In this chapter, we learn more about Charlie’s empathetic abilities as he reads Jeffery’s nonverbal cues. He notices that Jeffery is wiping his cheek against his shoulder repeatedly, seemingly a sign of emotional distress. In his room, he also notices Jeffery looking down a lot, and “every so often, something washes over his face like a glaze” (118). After Jeffery tells Charlie that some of his family was killed, he kicks out from his position on the edge of Charlie’s bed. His swinging kick, which persists through the conversation, is a key to Jeffery’s anxiety and emotional distress. Although he seems distant from the news, his body language tells Charlie that he is not unaffected. The death of Jeffery’s family members does something interesting to Charlie’s understanding of violence and death, as it widens the scope at which he understands violence. He is surprised that the truth can be said “Simply. Like any other sentence” (118).

The war in Vietnam is an important backdrop for everything that is happening in Corrigan this summer. Charlie’s obliviousness about the war is apparent when he asks Jeffery why his father might have stopped his mother from going to Vietnam for her brother’s funeral.
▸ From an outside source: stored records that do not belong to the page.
/-- Both counts are drained. -/
def Core.drained (c : Core) : Bool := c.waits true == 0 && c.waits false == 0

/-- A wait field holds the instruction (04_formats.md R65). -/
def Core.waitHolds (c : Core) (w : Nat) : Bool :=
  (w % 2 == 1 && c.waits true != 0) || (w / 2 % 2 == 1 && c.waits false != 0)

/-- A posted access of the core on its way, numbered (R203). -/
def Core.postAs (c : Core) (p : Posted) : Core :=
  { c with posted := c.posted ++ [{ p with id := c.postId, stage := .inFlight }], postId := c.postId + 1 }

/-- An access posted at issue, to the address raw as it names it, at the serial number that the next command will have. -/
def Core.post (c : Core) (near : Bool) (n : Nat) (raw addr : Word) (pa : Nat) (kind : PostKind) : Core :=
  c.postAs { id := 0, near := near, n := n, addr := addr, pa := pa, kind := kind, stage := .inFlight, q := none, ser := c.serial, raw := raw, said := c.regs.aid, mgmt := c.mgmt }

/-- An access posted by a command, to the address raw as it names it. -/
def Core.postBy (c : Core) (k : Cmd) (near : Bool) (n : Nat) (raw addr : Word) (pa : Nat) (kind : PostKind) : Core :=
  c.postAs { id := 0, near := near, n := n, addr := addr, pa := pa, kind := kind, stage := .inFlight, q := some k.q, ser := k.serial, raw := raw, said := k.aid, mgmt := k.mgmt }

/-! ### Commands and the scoreboard (12_memory.md R197, 01_device.md R10) -/

/-- Two local accesses conflict: they share a byte and one of them writes. -/
def Range.meets (a b : Range) : Bool := decide (a.lo < b.hi) && decide (b.lo < a.hi) && decide (a.lo < a.hi) && decide (b.lo < b.hi)

/-- Reads and writes of an access conflict with a command's. -/
def Cmd.conflicts (c : Cmd) (rd wr : List Range) : Bool :=
  (wr.any fun w => (c.reads ++ c.writes).any fun x => x.meets w) || (rd.any fun r => c.writes.any fun x => x.meets r)

/-- A scalar access to n scratchpad bytes stalls at issue. -/
def Core.blocked (c : Core) (a n : Nat) (wr : Bool) : Bool :=
  let r : List Range := [{ lo := a, hi := a + n }]
  c.cmds.any fun k => if wr then k.conflicts [] r else k.conflicts r []

/-- The commands of a queue, the oldest first. -/
def Core.queue (c : Core) (qu : Queue) : List Cmd := c.cmds.filter fun k => k.q == qu

/-- A register awaits a command's or an access's result (08_scalar.md R123, 10_vector_matrix.md R156). -/
def Core.pending (c : Core) (rs : List SReg) : Bool := c.cmds.any fun k => k.dst.any fun d => d != 0 && rs.contains d

/-! ### Issue (04_formats.md R64, R65, R77; 02_execution.md R40, R41) -/

/-- What a member's part of an instruction comes to: it completes and goes on, or transfers, or waits where it is with a new
state, or traps (the state then changed at most by storage health), or holds unissued, or ends the activation. -/
inductive R where
  | done (s : State)
  | jump (s : State) (t : Word)
  | wait (s : State)
  | trap (s : State) (c : Cause) (v : Word)
  | hold
  | ended (s : State)
deriving DecidableEq, Repr

/-- The guard holds. -/
def Regs.guard (r : Regs) (g : Guard) : Bool := r.rp g.p != g.neg

/-- What issue knows of an instruction: it is well formed, the trap of one that is not (R76), its first word, its length, its guard, whether the guard is the
leader's alone (08_scalar.md R124), the scalar registers it reads or writes, and its wait field. -/
structure Iss where
  ok : Bool
  cause : Cause := .illop
  w0 : IWord
  len : Nat
  g : Guard
  lead : Bool := false
  regs : List SReg := []
  wait : Nat := 0
deriving DecidableEq, Repr

/-- The number of neighbours that execute an instruction with the core; on the management path none does (R358). -/
def State.members (s : State) : Nat := if s.core.ganged && !s.core.mgmt then (s.peers.filter s.core.mate).length else 0

/-- The cores that execute an instruction together: the members of a joined gang, or the core alone. -/
def State.together (s : State) : List Core := if s.core.ganged then s.core :: s.peers.filter s.core.mate else [s.core]

/-- The traps of a list of results, by member. -/
def trapsOf : List R → Nat → List (Nat × Cause × Word)
  | [], _ => []
  | .trap _ c v :: t, k => (k, c, v) :: trapsOf t (k + 1)
  | _ :: t, k => trapsOf t (k + 1)

/-- The state an answer leaves. -/
def R.state (r : R) (s : State) : State :=
  match r with
  | .done t | .jump t _ | .wait t | .trap t _ _ | .ended t => t
  | .hold => s

/-- The answer with its state changed. -/
def R.map (f : State → State) : R → R
  | .done t => .done (f t)
  | .jump t a => .jump (f t) a
  | .wait t => .wait (f t)
  | .trap t c v => .trap (f t) c v
  | .ended t => .ended (f t)
  | .hold => .hold

/-- The member holds. -/
def R.isHold : R → Bool
  | .hold => true
  | _ => false

/-- The member waits for an answer. -/
def R.isWait : R → Bool
  | .wait _ => true
  | _ => false

/-- The part of member k, the core in its place again. -/
def memberPart (m : State → R) (k : Nat) (s : State) : R := (m (focus k s)).map (focus k)

/-- The parts of members k, k + 1, …, k + n, each on the state that the one before it left. -/
def runMembers (m : State → R) : Nat → Nat → State → List R
  | 0, k, s => [memberPart m k s]
  | n + 1, k, s => memberPart m k s :: runMembers m n (k + 1) ((memberPart m k s).state s)

/-- The end of an instruction's issue for the debug module: a stop that arrived in an earlier cycle counts it in its skid; a step
ends here with a stop of cause 6 (R366, R370). -/
def Debug.issued (d : Debug) (cycle : Nat) : Debug :=
  let d : Debug := { d with skid := if d.stop.any fun t => decide (t.at_ < cycle) then d.skid + 1 else d.skid, pass := false }
  if d.step then d.arrive { cause := 6, n := 0, at_ := cycle } else d

/-- An instruction that has issued: counted (24_debug.md R377), and no longer holding. -/
def Core.issued (cycle : Nat) (c : Core) : Core :=
  { c with
    hold := false
    gseq := c.gseq + 1
    counters := c.counters.set 0 (min (c.counters[0] + 1) (2 ^ 64 - 1))
    dbg := c.dbg.issued cycle }

/-- The members of a joined gang, or the core alone. -/
def State.mapMembers (s : State) (f : Core → Core) : State :=
  if s.core.ganged then { s with core := f s.core, peers := s.peers.map fun c => if s.core.mate c then f c else c } else s.mapCore f

/-- The cores that were together in s0 changed. -/
def State.mapAsIn (s0 : State) (f : Core → Core) (s : State) : State :=
  { s with
    core := f s.core
    peers := if s0.core.ganged then List.zipWith (fun a b => if s0.core.mate a then f b else b) s0.peers s.peers else s.peers }

/-- Followers take the leader's program counter (R40). -/
def State.follow (s : State) : State :=
  if s.core.ganged then
    { s with peers := s.peers.map fun c => if s.core.mate c then { c with regs := { c.regs with pc := s.core.regs.pc } } else c }
  else s

/-- The sequential successor in every member; on the management path the program counter stands (R358). -/
def State.goOn (len : Nat) (s : State) : State :=
  if s.core.mgmt then s
  else (s.mapMembers fun c => { c.issued s.grove.cycle with regs := c.regs.advance len }).follow

/-- A transfer in every member. -/
def State.goTo (t : Word) (s : State) : State :=
  if s.core.mgmt then s
  else
    (s.mapMembers fun c => ({ c.issued s.grove.cycle with regs := c.regs.transfer t } : Core).note [] [(1, t)]).follow

/-- The instruction holds unissued. -/
def State.holds (s : State) : State := s.mapCore fun c => { c with hold := true }

/-- A precise trap of the members named, each with TPC at its own instruction's first word; the others of the gang go on at their
split targets (R41). -/
def trapMembers (l : List (Nat × Cause × Word)) (s : State) : State :=
  l.foldl (fun t x => focus x.1 (takeTrap x.2.1 x.2.2 (focus x.1 s).core.regs.pc false none (focus x.1 t))) s

/-- A precise trap of the core. -/
def State.trapNow (s : State) (c : Cause) (v : Word) : State := takeTrap c v s.core.regs.pc false none s

/-- The next instruction would stand past the block of carried code: CCODE, and the instruction has no effect (R289). -/
def trapRunOff (len : Nat) (s : State) : State := s.trapNow .ccode (s.core.regs.pc + BitVec.ofNat 64 len)

/-- A completed instruction whose successor is sequential, with the check of carried code. -/
def complete (len : Nat) (s0 s : State) : Out :=
  if runsOff s0.core len ∧ s0.core.mgmt = false then .next (trapRunOff len s0)
  else .next (s.goOn len)

/-- The core waits at GANG. -/
def Core.arrived (c : Core) : Bool := match c.act with | some a => a.arrived.isSome | none => false

/-- One core with the marks and counts of corrected errors, and the profiling accumulators, of another. -/
def Core.marksOf (c d : Core) : Core :=
  { c with
    health := { c.health with failed := d.health.failed, corrected := d.health.corrected }
    acctCount := d.acctCount
    acctSum := d.acctSum }

/-- What the accesses of members' parts that trap left in t beside their results: marks and counts of storage (R356), responses
(24_debug.md R376), and activations (20_nearmem.md R309). -/
def State.marksOf (s t : State) : State :=
  { s with
    core := s.core.marksOf t.core, peers := List.zipWith Core.marksOf s.peers t.peers, fresh := t.fresh
    pkg := { s.pkg with acts := t.pkg.acts } }

/-- The common end of the members' parts. The leader's answer tells how the instruction went on. A member's trap is taken at once, though
another member still stalls on a register or a queue: that member leaves the gang with the others at its split target, its own part
unchecked (DESIGN CHOICE: 10_vector_matrix.md R194 gives no order, log entry 59). -/
def conclude (len : Nat) (s0 : State) (rs : List R) : Out :=
  match trapsOf rs 0 with
  | x :: t => .next (trapMembers (x :: t) (s0.marksOf (rs.foldl (fun s r => r.state s) s0)))
  | [] =>
    if rs.any R.isHold then .next s0.holds
    else
      let s := (rs.getLastD .hold).state s0
      let count (s : State) : State := if s0.core.mgmt then s else s0.mapAsIn (Core.issued s.grove.cycle) s
      if rs.any R.isWait then
        if s.together.any fun c => c.await.isSome || c.arrived then
          .next (if runsOff s0.core len ∧ s0.core.mgmt = false then trapRunOff len s0 else s.mapMembers fun c => { c with hold := false })
        else .next (count s)
      else
        match rs.headD .hold with
        | .jump _ t => .next (s.goTo t)
        | .ended _ => .next (count s)
        | _ => complete len s0 s

/-- Some member of the gang, or the core alone, waits for an answer. -/
def State.awaits (s : State) : Bool :=
  s.together.any fun c => c.await.isSome

/-- What member k of the core's gang waited for has come, with r as its part's end on the state in which that member stands
first: the instruction goes on when no member waits any more. -/
def answerMember (k len : Nat) (r : R) (s : State) : Out :=
  let free (t : State) : State := focus k (t.mapCore fun c => { c with await := none })
  match r with
  | .done t =>
    let u := free t
    if u.awaits then .next u else complete len u u
  | .jump t a => .next ((free t).goTo a)
  | .trap t c v => .next (focus k ((t.mapCore fun c => { c with await := none }).trapNow c v))
  | .wait t => .next (focus k t)
  | .ended t => .next (focus k (t.mapCore (Core.issued t.grove.cycle)))
  | .hold => .next s

/-- Where a core of the state stands. -/
def State.memberOf (s : State) (ix : Fin 32) : Option Nat := s.cores.findIdx? fun c => c.ix == ix

/-- What core k of the state waited for has come: a member of the core's gang goes on with it, a member of another gang with that
one's leader, and any other core by itself. -/
def answer (k len : Nat) (r : R) (s : State) : Out :=
  let c := (focus k s).core
  if k = 0 ∨ s.core.mate c then answerMember k len r s
  else
    let lead : Fin 32 := if c.ganged then Fin.ofNat 32 (c.ix.val - c.regs.gangix) else c.ix
    let j := ((s.facing lead).memberOf c.ix).getD 0
    let turn (t : State) : State := focus j ((focus k t).facing lead)
    match answerMember j len (r.map turn) (s.facing lead) with
    | .next t => .next (t.facing s.core.ix)
    | o => o

/-- The part of an instruction in one member: a false guard does nothing (R64), a pending register or a wait field holds it. -/
def Iss.part (u : Iss) (m : State → R) (s : State) : R :=
  if !u.lead && !s.core.regs.guard u.g then .done s
  else if s.core.pending u.regs || s.core.waitHolds u.wait then .hold
  else m s

/-- Issue of an instruction: the decode checks come first (R77), then the guard, and every member executes it (R40). -/
def issue (u : Iss) (m : State → R) (s : State) : Out :=
  let s1 := s.mapMembers fun c => c.note c.pcConds []
  if u.ok = false then conclude u.len s1 (runMembers (fun s => .trap s u.cause (u.w0.setWidth 64)) s.members 0 s1)
  else if u.lead = true ∧ s.core.regs.guard u.g = false then complete u.len s1 s1
  else conclude u.len s1 (runMembers (u.part m) s.members 0 s1)

end Sys2Proof.Machine
end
Jeffery is a little taken aback when he responds, “Well, because there are bombs, Chuck. It’s a war. It’s pretty dangerous, even for me” (120). Charlie’s surprise that there is no mention of the bombing of the village on the news is proof of this. He senses that there should be, because something awful has happened, but does not consider the many other villages that must have been bombed and ignored by the media in similar ways. Charlie’s distance from the war is apparent in the following passage: “Strangely, of all the horrible things I’ve encountered and considered recently, dropping a bomb seems to be the least violent among them, even though it’s clearly the worst” (126). This is because there is no clear villain: “there’s no evil mug shot, no bloody grove. It’s hard to figure out who to blame” (126).